-- ==== Sys2Proof/Machine/Dispatch.lean ====
section
/-! DEFINITION. The dispatch: one arm per constructor of Instr, each one call of its meaning. -/

namespace Sys2Proof.Machine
+++
If a line in the data contains the string "Machine", count it, then give the total and nothing else.

* [Written solution] 2